(GIVEN ENTRIES Opens)
-- ==== Sys2Proof/Laws/State.lean ====
section
/-! SUPPORT. Laws/State.lean: what each named update of the State leaves alone, one lemma for each field, and what is read
back after it. No later proof unfolds a record update. -/

namespace Sys2Proof.Machine

variable (s : State)

/-! setObj -/

@[simp] theorem State.setObj_pending (idx sub inst v : Nat) : (s.setObj idx sub inst v).pending = s.pending := rfl
@[simp] theorem State.setObj_now (idx sub inst v : Nat) : (s.setObj idx sub inst v).now = s.now := rfl
@[simp] theorem State.setObj_drawn (idx sub inst v : Nat) : (s.setObj idx sub inst v).drawn = s.drawn := rfl
@[simp] theorem State.setObj_mem (idx sub inst v : Nat) : (s.setObj idx sub inst v).mem = s.mem := rfl
@[simp] theorem State.setObj_cmp (idx sub inst v : Nat) : (s.setObj idx sub inst v).cmp = s.cmp := rfl
@[simp] theorem State.setObj_ring (idx sub inst v : Nat) : (s.setObj idx sub inst v).ring = s.ring := rfl
@[simp] theorem State.setObj_fab (idx sub inst v : Nat) : (s.setObj idx sub inst v).fab = s.fab := rfl
@[simp] theorem State.setObj_eth (idx sub inst v : Nat) : (s.setObj idx sub inst v).eth = s.eth := rfl
@[simp] theorem State.setObj_clu (idx sub inst v : Nat) : (s.setObj idx sub inst v).clu = s.clu := rfl
@[simp] theorem State.setObj_hrt (idx sub inst v : Nat) : (s.setObj idx sub inst v).hrt = s.hrt := rfl
@[simp] theorem State.setObj_hands (idx sub inst v : Nat) : (s.setObj idx sub inst v).hands = s.hands := rfl
@[simp] theorem State.setObj_cipher (idx sub inst v : Nat) : (s.setObj idx sub inst v).cipher = s.cipher := rfl
@[simp] theorem State.setObj_flt (idx sub inst v : Nat) : (s.setObj idx sub inst v).flt = s.flt := rfl
@[simp] theorem State.setObj_pw (idx sub inst v : Nat) : (s.setObj idx sub inst v).pw = s.pw := rfl
@[simp] theorem State.setObj_out (idx sub inst v : Nat) : (s.setObj idx sub inst v).out = s.out := rfl
@[simp] theorem State.setObj_led_blobs (idx sub inst v : Nat) : (s.setObj idx sub inst v).led.blobs = s.led.blobs := rfl
@[simp] theorem State.setObj_led_flashVals (idx sub inst v : Nat) : (s.setObj idx sub inst v).led.flashVals = s.led.flashVals := rfl
@[simp] theorem State.setObj_led_flashBlobs (idx sub inst v : Nat) : (s.setObj idx sub inst v).led.flashBlobs = s.led.flashBlobs := rfl
@[simp] theorem State.setObj_led_flashDue (idx sub inst v : Nat) : (s.setObj idx sub inst v).led.flashDue = s.led.flashDue := rfl
@[simp] theorem State.setObj_led_force (idx sub inst v : Nat) : (s.setObj idx sub inst v).led.force = s.led.force := rfl
@[simp] theorem State.setObj_led_ctrs (idx sub inst v : Nat) : (s.setObj idx sub inst v).led.ctrs = s.led.ctrs := rfl
@[simp] theorem State.setObj_led_rises (idx sub inst v : Nat) : (s.setObj idx sub inst v).led.rises = s.led.rises := rfl
@[simp] theorem State.setObj_led_riseAt (idx sub inst v : Nat) : (s.setObj idx sub inst v).led.riseAt = s.led.riseAt := rfl
@[simp] theorem State.setObj_led_secrets (idx sub inst v : Nat) : (s.setObj idx sub inst v).led.secrets = s.led.secrets := rfl
@[simp] theorem State.setObj_led_authFails (idx sub inst v : Nat) : (s.setObj idx sub inst v).led.authFails = s.led.authFails := rfl
@[simp] theorem State.setObj_led_helloBlocked (idx sub inst v : Nat) : (s.setObj idx sub inst v).led.helloBlocked = s.led.helloBlocked := rfl
@[simp] theorem State.setObj_led_sessions (idx sub inst v : Nat) : (s.setObj idx sub inst v).led.sessions = s.led.sessions := rfl
@[simp] theorem State.setObj_led_domains (idx sub inst v : Nat) : (s.setObj idx sub inst v).led.domains = s.led.domains := rfl
@[simp] theorem State.setObj_led_snapshots (idx sub inst v : Nat) : (s.setObj idx sub inst v).led.snapshots = s.led.snapshots := rfl
@[simp] theorem State.setObj_led_chunkRun (idx sub inst v : Nat) : (s.setObj idx sub inst v).led.chunkRun = s.led.chunkRun := rfl
@[simp] theorem State.setObj_led_mbBase (idx sub inst v : Nat) : (s.setObj idx sub inst v).led.mbBase = s.led.mbBase := rfl
@[simp] theorem State.setObj_led_mbDone (idx sub inst v : Nat) : (s.setObj idx sub inst v).led.mbDone = s.led.mbDone := rfl
@[simp] theorem State.setObj_led_mbIntEn (idx sub inst v : Nat) : (s.setObj idx sub inst v).led.mbIntEn = s.led.mbIntEn := rfl
@[simp] theorem State.setObj_led_mbBusy (idx sub inst v : Nat) : (s.setObj idx sub inst v).led.mbBusy = s.led.mbBusy := rfl
@[simp] theorem State.setObj_led_mbError (idx sub inst v : Nat) : (s.setObj idx sub inst v).led.mbError = s.led.mbError := rfl
@[simp] theorem State.setObj_led_watchdog (idx sub inst v : Nat) : (s.setObj idx sub inst v).led.watchdog = s.led.watchdog := rfl

/-! setBlob -/

@[simp] theorem State.setBlob_pending (idx sub inst : Nat) (v : List Byte) : (s.setBlob idx sub inst v).pending = s.pending := rfl
@[simp] theorem State.setBlob_now (idx sub inst : Nat) (v : List Byte) : (s.setBlob idx sub inst v).now = s.now := rfl
@[simp] theorem State.setBlob_drawn (idx sub inst : Nat) (v : List Byte) : (s.setBlob idx sub inst v).drawn = s.drawn := rfl
@[simp] theorem State.setBlob_mem (idx sub inst : Nat) (v : List Byte) : (s.setBlob idx sub inst v).mem = s.mem := rfl
@[simp] theorem State.setBlob_cmp (idx sub inst : Nat) (v : List Byte) : (s.setBlob idx sub inst v).cmp = s.cmp := rfl
@[simp] theorem State.setBlob_ring (idx sub inst : Nat) (v : List Byte) : (s.setBlob idx sub inst v).ring = s.ring := rfl
@[simp] theorem State.setBlob_fab (idx sub inst : Nat) (v : List Byte) : (s.setBlob idx sub inst v).fab = s.fab := rfl
@[simp] theorem State.setBlob_eth (idx sub inst : Nat) (v : List Byte) : (s.setBlob idx sub inst v).eth = s.eth := rfl
@[simp] theorem State.setBlob_clu (idx sub inst : Nat) (v : List Byte) : (s.setBlob idx sub inst v).clu = s.clu := rfl
@[simp] theorem State.setBlob_hrt (idx sub inst : Nat) (v : List Byte) : (s.setBlob idx sub inst v).hrt = s.hrt := rfl
@[simp] theorem State.setBlob_hands (idx sub inst : Nat) (v : List Byte) : (s.setBlob idx sub inst v).hands = s.hands := rfl
@[simp] theorem State.setBlob_cipher (idx sub inst : Nat) (v : List Byte) : (s.setBlob idx sub inst v).cipher = s.cipher := rfl
@[simp] theorem State.setBlob_flt (idx sub inst : Nat) (v : List Byte) : (s.setBlob idx sub inst v).flt = s.flt := rfl
@[simp] theorem State.setBlob_pw (idx sub inst : Nat) (v : List Byte) : (s.setBlob idx sub inst v).pw = s.pw := rfl
@[simp] theorem State.setBlob_out (idx sub inst : Nat) (v : List Byte) : (s.setBlob idx sub inst v).out = s.out := rfl
@[simp] theorem State.setBlob_led_vals (idx sub inst : Nat) (v : List Byte) : (s.setBlob idx sub inst v).led.vals = s.led.vals := rfl
@[simp] theorem State.setBlob_led_flashVals (idx sub inst : Nat) (v : List Byte) : (s.setBlob idx sub inst v).led.flashVals = s.led.flashVals := rfl
@[simp] theorem State.setBlob_led_flashBlobs (idx sub inst : Nat) (v : List Byte) : (s.setBlob idx sub inst v).led.flashBlobs = s.led.flashBlobs := rfl
@[simp] theorem State.setBlob_led_flashDue (idx sub inst : Nat) (v : List Byte) : (s.setBlob idx sub inst v).led.flashDue = s.led.flashDue := rfl
@[simp] theorem State.setBlob_led_force (idx sub inst : Nat) (v : List Byte) : (s.setBlob idx sub inst v).led.force = s.led.force := rfl
@[simp] theorem State.setBlob_led_ctrs (idx sub inst : Nat) (v : List Byte) : (s.setBlob idx sub inst v).led.ctrs = s.led.ctrs := rfl
@[simp] theorem State.setBlob_led_rises (idx sub inst : Nat) (v : List Byte) : (s.setBlob idx sub inst v).led.rises = s.led.rises := rfl
@[simp] theorem State.setBlob_led_riseAt (idx sub inst : Nat) (v : List Byte) : (s.setBlob idx sub inst v).led.riseAt = s.led.riseAt := rfl
@[simp] theorem State.setBlob_led_secrets (idx sub inst : Nat) (v : List Byte) : (s.setBlob idx sub inst v).led.secrets = s.led.secrets := rfl
@[simp] theorem State.setBlob_led_authFails (idx sub inst : Nat) (v : List Byte) : (s.setBlob idx sub inst v).led.authFails = s.led.authFails := rfl
@[simp] theorem State.setBlob_led_helloBlocked (idx sub inst : Nat) (v : List Byte) : (s.setBlob idx sub inst v).led.helloBlocked = s.led.helloBlocked := rfl
@[simp] theorem State.setBlob_led_sessions (idx sub inst : Nat) (v : List Byte) : (s.setBlob idx sub inst v).led.sessions = s.led.sessions := rfl
@[simp] theorem State.setBlob_led_domains (idx sub inst : Nat) (v : List Byte) : (s.setBlob idx sub inst v).led.domains = s.led.domains := rfl
@[simp] theorem State.setBlob_led_snapshots (idx sub inst : Nat) (v : List Byte) : (s.setBlob idx sub inst v).led.snapshots = s.led.snapshots := rfl
@[simp] theorem State.setBlob_led_chunkRun (idx sub inst : Nat) (v : List Byte) : (s.setBlob idx sub inst v).led.chunkRun = s.led.chunkRun := rfl
@[simp] theorem State.setBlob_led_mbBase (idx sub inst : Nat) (v : List Byte) : (s.setBlob idx sub inst v).led.mbBase = s.led.mbBase := rfl
@[simp] theorem State.setBlob_led_mbDone (idx sub inst : Nat) (v : List Byte) : (s.setBlob idx sub inst v).led.mbDone = s.led.mbDone := rfl
@[simp] theorem State.setBlob_led_mbIntEn (idx sub inst : Nat) (v : List Byte) : (s.setBlob idx sub inst v).led.mbIntEn = s.led.mbIntEn := rfl
@[simp] theorem State.setBlob_led_mbBusy (idx sub inst : Nat) (v : List Byte) : (s.setBlob idx sub inst v).led.mbBusy = s.led.mbBusy := rfl
@[simp] theorem State.setBlob_led_mbError (idx sub inst : Nat) (v : List Byte) : (s.setBlob idx sub inst v).led.mbError = s.led.mbError := rfl
@[simp] theorem State.setBlob_led_watchdog (idx sub inst : Nat) (v : List Byte) : (s.setBlob idx sub inst v).led.watchdog = s.led.watchdog := rfl

/-! setCtr -/

@[simp] theorem State.setCtr_pending (idx sub v : Nat) : (s.setCtr idx sub v).pending = s.pending := rfl
@[simp] theorem State.setCtr_now (idx sub v : Nat) : (s.setCtr idx sub v).now = s.now := rfl
@[simp] theorem State.setCtr_drawn (idx sub v : Nat) : (s.setCtr idx sub v).drawn = s.drawn := rfl
@[simp] theorem State.setCtr_mem (idx sub v : Nat) : (s.setCtr idx sub v).mem = s.mem := rfl
@[simp] theorem State.setCtr_cmp (idx sub v : Nat) : (s.setCtr idx sub v).cmp = s.cmp := rfl
@[simp] theorem State.setCtr_ring (idx sub v : Nat) : (s.setCtr idx sub v).ring = s.ring := rfl
@[simp] theorem State.setCtr_fab (idx sub v : Nat) : (s.setCtr idx sub v).fab = s.fab := rfl
@[simp] theorem State.setCtr_eth (idx sub v : Nat) : (s.setCtr idx sub v).eth = s.eth := rfl
@[simp] theorem State.setCtr_clu (idx sub v : Nat) : (s.setCtr idx sub v).clu = s.clu := rfl
@[simp] theorem State.setCtr_hrt (idx sub v : Nat) : (s.setCtr idx sub v).hrt = s.hrt := rfl
@[simp] theorem State.setCtr_hands (idx sub v : Nat) : (s.setCtr idx sub v).hands = s.hands := rfl
@[simp] theorem State.setCtr_cipher (idx sub v : Nat) : (s.setCtr idx sub v).cipher = s.cipher := rfl
@[simp] theorem State.setCtr_flt (idx sub v : Nat) : (s.setCtr idx sub v).flt = s.flt := rfl
@[simp] theorem State.setCtr_pw (idx sub v : Nat) : (s.setCtr idx sub v).pw = s.pw := rfl
@[simp] theorem State.setCtr_out (idx sub v : Nat) : (s.setCtr idx sub v).out = s.out := rfl
@[simp] theorem State.setCtr_led_vals (idx sub v : Nat) : (s.setCtr idx sub v).led.vals = s.led.vals := rfl
@[simp] theorem State.setCtr_led_blobs (idx sub v : Nat) : (s.setCtr idx sub v).led.blobs = s.led.blobs := rfl
@[simp] theorem State.setCtr_led_flashVals (idx sub v : Nat) : (s.setCtr idx sub v).led.flashVals = s.led.flashVals := rfl
@[simp] theorem State.setCtr_led_flashBlobs (idx sub v : Nat) : (s.setCtr idx sub v).led.flashBlobs = s.led.flashBlobs := rfl
@[simp] theorem State.setCtr_led_flashDue (idx sub v : Nat) : (s.setCtr idx sub v).led.flashDue = s.led.flashDue := rfl
@[simp] theorem State.setCtr_led_force (idx sub v : Nat) : (s.setCtr idx sub v).led.force = s.led.force := rfl
@[simp] theorem State.setCtr_led_rises (idx sub v : Nat) : (s.setCtr idx sub v).led.rises = s.led.rises := rfl
@[simp] theorem State.setCtr_led_riseAt (idx sub v : Nat) : (s.setCtr idx sub v).led.riseAt = s.led.riseAt := rfl
@[simp] theorem State.setCtr_led_secrets (idx sub v : Nat) : (s.setCtr idx sub v).led.secrets = s.led.secrets := rfl
@[simp] theorem State.setCtr_led_authFails (idx sub v : Nat) : (s.setCtr idx sub v).led.authFails = s.led.authFails := rfl
@[simp] theorem State.setCtr_led_helloBlocked (idx sub v : Nat) : (s.setCtr idx sub v).led.helloBlocked = s.led.helloBlocked := rfl
@[simp] theorem State.setCtr_led_sessions (idx sub v : Nat) : (s.setCtr idx sub v).led.sessions = s.led.sessions := rfl
@[simp] theorem State.setCtr_led_domains (idx sub v : Nat) : (s.setCtr idx sub v).led.domains = s.led.domains := rfl
@[simp] theorem State.setCtr_led_snapshots (idx sub v : Nat) : (s.setCtr idx sub v).led.snapshots = s.led.snapshots := rfl
@[simp] theorem State.setCtr_led_chunkRun (idx sub v : Nat) : (s.setCtr idx sub v).led.chunkRun = s.led.chunkRun := rfl
@[simp] theorem State.setCtr_led_mbBase (idx sub v : Nat) : (s.setCtr idx sub v).led.mbBase = s.led.mbBase := rfl
@[simp] theorem State.setCtr_led_mbDone (idx sub v : Nat) : (s.setCtr idx sub v).led.mbDone = s.led.mbDone := rfl
@[simp] theorem State.setCtr_led_mbIntEn (idx sub v : Nat) : (s.setCtr idx sub v).led.mbIntEn = s.led.mbIntEn := rfl
@[simp] theorem State.setCtr_led_mbBusy (idx sub v : Nat) : (s.setCtr idx sub v).led.mbBusy = s.led.mbBusy := rfl
@[simp] theorem State.setCtr_led_mbError (idx sub v : Nat) : (s.setCtr idx sub v).led.mbError = s.led.mbError := rfl
@[simp] theorem State.setCtr_led_watchdog (idx sub v : Nat) : (s.setCtr idx sub v).led.watchdog = s.led.watchdog := rfl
(GIVEN ENTRIES Closes)
* _WHAT IS REQUIRED_:
Scan the listing for the string "snapshots". Copy each line that has it.

* _EXPECTED OUTPUT_:
@[simp] theorem State.setObj_led_snapshots (idx sub inst v : Nat) : (s.setObj idx sub inst v).led.snapshots = s.led.snapshots := rfl
@[simp] theorem State.setBlob_led_snapshots (idx sub inst : Nat) (v : List Byte) : (s.setBlob idx sub inst v).led.snapshots = s.led.snapshots := rfl
@[simp] theorem State.setCtr_led_snapshots (idx sub v : Nat) : (s.setCtr idx sub v).led.snapshots = s.led.snapshots := rfl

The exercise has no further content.